Requirement: How many lines of these entries hold the string "linkSignalDetect"? Reply with the number alone.

━━━ Provided records

-- ==== Sys2Proof/Tests/Slice0.lean ====
section
/-! SUPPORT. Tests: ill-formed commands that `Instr.wf` refuses, a state and operands that meet the hypotheses of each statement, and small steps. -/

namespace Sys2Proof.Tests

open Sys2Proof Sys2Proof.Machine

set_option maxRecDepth 20000
set_option exponentiation.threshold 1000

def part0 : Part := { item := 7, tenant := 0, boardTile := 0, zorli := false, privAcc := 8, spadUse := 4194304, resident := 0, syncUse := 128, since := 0 }
def withTile (tl : Tile) : State := State.reset.setTile 0 tl
def running (i : Insn) : Tile := { Tile.empty with part := some part0, stream := [i] }
def insn (opc flags : Byte) (args : Word32) : Insn := ⟨opc, flags, 3, 5, args, 0, 0, 0⟩
def opOf (i : Insn) : Op := Tile.empty.mkOp i 0 [] [] 0 0

/-! ## Ill-formed commands, one for each check -/

theorem test_wf_region :
    ([.coreRateUpdate 16 0, .uvGuardEntry 16, .uvGuardExit 16] : List Instr).all (fun c => !c.wf) = true := by decide

theorem test_wf_t_1 :
    ([.stallWatchdogExpiry 256, .nop 256, .endStream 256, .loop 256,
     .fence 256, .ldb 256 .pass, .mma 256, .drain 256,
     .swap 256, .swapExchange 256, .red 256, .redSourceAdd 256 0,
     .rowGroupCommit 256 .stream .pass [], .instructionComplete 256 0, .waitSatisfied 256 .instr, .dmaEntryStart 256 0,
     .dmaTransfer 256 0 .pass, .dmaEntryFinish 256 0, .tilePartEnd 256, .vld 256 .pass,
     .vst 256 .pass, .vmov 256 .pass, .vmld 256 .pass, .vmst 256 .pass,
     .viota 256 .pass, .vadd 256 .pass, .vsub 256 .pass, .vmul 256 .pass,
     .vfma 256 .pass, .vmax 256 .pass, .vmin 256 .pass, .vneg 256 .pass,
     .vabs 256 .pass, .vcmp 256 .pass, .vsel 256 .pass, .vsf 256 .pass,
     .vrstat 256 .pass, .vrmsn 256 .pass, .vsmx 256 .pass, .vupd 256 .pass] : List Instr).all (fun c => !c.wf) = true := by decide

theorem test_wf_t_2 :
    ([.scratchpadRowAccess 256 0 [] ⟨[], 0, 0⟩, .scfg 256, .ssig 256, .ssigTakeEffect 256,
     .bcfg 256, .bwaitd 256, .bwaits 256, .bangleWaitSatisfied 256,
     .bpush 256, .bpushTakeEffect 256, .bpop 256, .bpopTakeEffect 256,
     .lkload 256 .pass, .lkput 256 .pass, .lkrd 256 .pass, .lkfl 256 .pass,
     .ropet 256 .pass, .rope 256 .pass, .amask 256 .pass, .apsmx 256 .pass,
     .amerge 256 .pass, .xcfg 256, .xplace 256 .pass, .xgather 256 .pass,
     .xcombine 256 .pass, .tlook 256 .pass, .rsend 256, .rland 256,
     .landingCombine 256 0 0 0, .carryComplete 256 [], .carryTimeout 256, .strandSubstitution 256] : List Instr).all (fun c => !c.wf) = true := by decide

theorem test_wf_fn :
    ([.launch 64 0, .load 64 0, .retire 64 0, .pageCmd 64 0,
     .ingest 64 0, .ingestCmd 64 0, .windowCmd 64 0, .descriptorFetch 64 0,
     .nopDescriptor 64 0, .msixTimerExpiry 64 0, .sqTailWrite 64 0 0, .cqHeadWrite 64 0 0,
     .ringEnable 64 0, .ringDisable 64 0, .busMasterEnableClear 64, .busMasterEnableSet 64,
     .functionDisableComplete 64, .unlistedDescriptorType 64 0, .msixUnmask 64 none] : List Instr).all (fun c => !c.wf) = true := by decide

theorem test_wf_ring :
    ([.launch 0 64, .load 0 64, .retire 0 64, .pageCmd 0 64,
     .ingest 0 64, .ingestCmd 0 64, .windowCmd 0 64, .descriptorFetch 0 64,
     .nopDescriptor 0 64, .sqTailWrite 0 64 0, .cqHeadWrite 0 64 0, .ringEnable 0 64,
     .ringDisable 0 64, .unlistedDescriptorType 0 64] : List Instr).all (fun c => !c.wf) = true := by decide

theorem test_wf_s :
    ([.redSourceAdd 0 16] : List Instr).all (fun c => !c.wf) = true := by decide

theorem test_wf_Waiter :
    ([.waitSatisfied 0 (.dma 4), .waitSatisfied 0 (.redSource 16)] : List Instr).all (fun c => !c.wf) = true := by decide

theorem test_wf_e :
    ([.dmaEntryStart 0 4, .dmaTransfer 0 4 .pass, .dmaEntryFinish 0 4] : List Instr).all (fun c => !c.wf) = true := by decide

theorem test_wf_bank :
    ([.scratchpadRowAccess 0 64 [] ⟨[], 0, 0⟩] : List Instr).all (fun c => !c.wf) = true := by decide

theorem test_wf_List_RowReq :
    ([.scratchpadRowAccess 0 0 [⟨9, 0, none⟩] ⟨[], 0, 0⟩, .scratchpadRowAccess 0 0 [⟨8, 16384, none⟩] ⟨[], 0, 0⟩, .scratchpadRowAccess 0 0 [⟨8, 0, some [(256, 0)]⟩] ⟨[], 0, 0⟩] : List Instr).all (fun c => !c.wf) = true := by decide

theorem test_wf_Strike :
    ([.memCodewordRead 0 0 ⟨[(36, 1)], .once⟩ false false, .memCodewordRead 0 0 ⟨[(0, 0)], .once⟩ false false, .memCodewordRead 0 0 ⟨[(0, 1), (0, 2)], .once⟩ false false, .memCodewordWrite 0 [] false ⟨[(36, 1)], .once⟩ false false,
     .memCodewordWrite 0 [] false ⟨[(0, 0)], .once⟩ false false, .memCodewordWrite 0 [] false ⟨[(0, 1), (0, 2)], .once⟩ false false, .scrubRead 0 ⟨[(36, 1)], .once⟩ false, .scrubRead 0 ⟨[(0, 0)], .once⟩ false,
     .scrubRead 0 ⟨[(0, 1), (0, 2)], .once⟩ false, .migrationCopyStep 0 ⟨[(36, 1)], .once⟩ false false, .migrationCopyStep 0 ⟨[(0, 0)], .once⟩ false false, .migrationCopyStep 0 ⟨[(0, 1), (0, 2)], .once⟩ false false] : List Instr).all (fun c => !c.wf) = true := by decide

theorem test_wf_chan :
    ([.scrubRead 272 ⟨[], .once⟩ false] : List Instr).all (fun c => !c.wf) = true := by decide

theorem test_wf_lchan :
    ([.migrationStart 256, .migrationCopyStep 256 ⟨[], .once⟩ false false, .poisonFillStep 256 false] : List Instr).all (fun c => !c.wf) = true := by decide

theorem test_wf_engine :
    ([.ingestArm 0 4] : List Instr).all (fun c => !c.wf) = true := by decide

theorem test_wf_l :
    ([.linkCodewordReceive 20 ⟨0, 0, false, false, [], none, [], []⟩, .linkRetrain 20, .linkRetrainComplete 20 ⟨[(0, 1), (0, 1), (0, 1), (0, 1), (0, 1)], true, 0⟩ none, .laneSwitchRequest 20 0,
     .laneSwitchRequestReceive 20, .laneSwitch 20, .laneLockLoss 20 0, .linkBringup 20,
     .linkSignalDetect 20 ⟨[(0, 1), (0, 1), (0, 1), (0, 1), (0, 1)], true, 0⟩, .linkIdentityExchange 20 ⟨0, 0, 1⟩, .linkPacketSend 20, .packetReceive 20,
     .spareLaneStopsQualifying 20] : List Instr).all (fun c => !c.wf) = true := by decide

theorem test_wf_Codeword :
    ([.linkCodewordReceive 0 ⟨0, 0, false, false, [], none, [⟨0, 0, .mgmt, 0, 0, 0, 0, 0, .timing, 0, 0, 0, [], List.replicate 97 0, false⟩], []⟩] : List Instr).all (fun c => !c.wf) = true := by decide

theorem test_wf_Training :
    ([.linkRetrainComplete 0 ⟨[(0, 1)], true, 0⟩ none, .linkSignalDetect 0 ⟨[(0, 1)], true, 0⟩] : List Instr).all (fun c => !c.wf) = true := by decide

theorem test_wf_lane :
    ([.laneSwitchRequest 0 5, .laneLockLoss 0 5] : List Instr).all (fun c => !c.wf) = true := by decide

theorem test_wf_Agent :
    ([.linkMaskWrite (.hostVf 0) 0, .linkMaskWrite (.hostVf 64) 0, .linkRtWrite (.hostVf 0) 0 0, .linkRtWrite (.hostVf 64) 0 0,
     .linkPortWrite (.hostVf 0) 0 0, .linkPortWrite (.hostVf 64) 0 0, .linkTopoWrite (.hostVf 0) 0, .linkTopoWrite (.hostVf 64) 0,
     .fnQuotaWrite (.hostVf 0) 0 0, .fnQuotaWrite (.hostVf 64) 0 0, .hwinSetLock (.hostVf 0) 0 0, .hwinSetLock (.hostVf 64) 0 0,
     .grantCommit (.hostVf 0) 0, .grantCommit (.hostVf 64) 0, .tenantFence (.hostVf 0) 0, .tenantFence (.hostVf 64) 0,
     .tenantUnfence (.hostVf 0) 0, .tenantUnfence (.hostVf 64) 0, .auditSnap (.hostVf 0), .auditSnap (.hostVf 64),
     .pwrCtlOff (.hostVf 0), .pwrCtlOff (.hostVf 64), .setupLock (.hostVf 0), .setupLock (.hostVf 64),
     .registerWrite (.hostVf 0) 0 0 0, .registerWrite (.hostVf 64) 0 0 0] : List Instr).all (fun c => !c.wf) = true := by decide

theorem test_wf_chip :
    ([.linkRtWrite .hostPf 2048 0] : List Instr).all (fun c => !c.wf) = true := by decide

theorem test_wf_port :
    ([.linkPortWrite .hostPf 20 0] : List Instr).all (fun c => !c.wf) = true := by decide

theorem test_wf_vector :
    ([.msixTimerExpiry 0 2048] : List Instr).all (fun c => !c.wf) = true := by decide

theorem test_wf_ctx :
    ([.fnQuotaWrite .hostPf 64 0, .grantCommit .hostPf 64, .tenantFence .hostPf 64, .tenantUnfence .hostPf 64] : List Instr).all (fun c => !c.wf) = true := by decide

theorem test_wf_w :
    ([.hwinSetLock .hostPf 256 0] : List Instr).all (fun c => !c.wf) = true := by decide

theorem test_wf_n :
    ([.flrVf 64, .flrVf 0] : List Instr).all (fun c => !c.wf) = true := by decide

theorem test_wf_AssayUnit :
    ([.assayTestStart (.tile 272), .assayTestStart (.lane 100), .assayTestStart (.channel 272)] : List Instr).all (fun c => !c.wf) = true := by decide

theorem test_wf_List_BitVec_12 :
    ([.sensorRead (List.replicate 383 0)] : List Instr).all (fun c => !c.wf) = true := by decide

theorem test_wf_sensor :
    ([.hardTrip 384] : List Instr).all (fun c => !c.wf) = true := by decide

theorem test_wf_kind :
    ([.recoveryImageWrite 4 0 (Image.mk [] [] [] [] []), .recoveryImageWrite 0 0 (Image.mk [] [] [] [] []), .firmwareUpdate 4 (Image.mk [] [] [] [] []), .firmwareUpdate 0 (Image.mk [] [] [] [] []),
     .svnCommit 4, .svnCommit 0] : List Instr).all (fun c => !c.wf) = true := by decide

theorem test_wf_slot :
    ([.recoveryImageWrite 1 2 (Image.mk [] [] [] [] [])] : List Instr).all (fun c => !c.wf) = true := by decide

theorem test_wf_level :
    ([.debugLevelRaise 4, .debugLevelLower 4] : List Instr).all (fun c => !c.wf) = true := by decide

theorem test_wf_HaltTarget :
    ([.debugHalt (.tile 256), .debugSingleStep (.tile 256), .debugResume (.tile 256)] : List Instr).all (fun c => !c.wf) = true := by decide

theorem test_wf_LoupeAccess :
    ([.loupeDebugAccess (.readTrace 256), .loupeDebugAccess (.readSpad 256 0), .loupeDebugAccess (.writeSpad 256 0 0), .loupeDebugAccess (.readTileState 256 0 0),
     .loupeDebugAccess (.writeTileState 256 0 0 0), .loupeDebugAccess (.readRegister 64 0 0), .loupeDebugAccess (.readChallenge 4)] : List Instr).all (fun c => !c.wf) = true := by decide

theorem test_wf_strap :
    ([.porRelease 4] : List Instr).all (fun c => !c.wf) = true := by decide

theorem test_wf_List_Nat :
    ([.memoryTraining [272]] : List Instr).all (fun c => !c.wf) = true := by decide

theorem test_wf_Option_Nat :
    ([.msixUnmask 0 (some 2048)] : List Instr).all (fun c => !c.wf) = true := by decide

/-! ## States and operands that meet the hypotheses of the statements -/

theorem witness_empty_queue : State.reset.pending = [] := rfl

theorem witness_command_wf : (Instr.hardTrip 383).wf = true ∧ (Instr.hardTrip 384).wf = false := by decide

theorem witness_step_canonical : ({ State.reset with pending := [.porRelease 3] }).canonical = true ∧
    ∃ t, step { State.reset with pending := [.porRelease 3] } = .next t := ⟨by decide, _, rfl⟩
/-- Context 3 has an item in flight, the second that it fetched. -/
def oneItem : State := { State.reset with pending := [.tallyTick], items := [Item.new 1 3 0 0 none], nextItem := 2, audit := [(3, (2, 1, 1))] }
theorem witness_items_conserved : oneItem.canonical = true ∧ oneItem.itemsConserved ∧ ∃ t, step oneItem = .next t := by
  refine ⟨by decide, ⟨by decide, by decide, fun f hf => ?_⟩, _, rfl⟩
  have h : ∀ f : Fin 64, (Tab.get (0, 0, 0) oneItem.audit (auditKey 0 f)).1 =
      (Tab.get (0, 0, 0) oneItem.audit (auditKey 0 f)).2.1 + (Tab.get (0, 0, 0) oneItem.audit (auditKey 0 f)).2.2 ∧
      (Tab.get (0, 0, 0) oneItem.audit (auditKey 0 f)).2.2 = (oneItem.items.filter (fun i => i.fn == f.val)).length := by decide
  exact h ⟨f, hf⟩

theorem witness_fields_differ : State.reset.canonical = true ∧ Fld.tileSeqPeak.key 255 ≠ Fld.tilePhysState.key 271 := by decide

━━━━━━

Task result: 2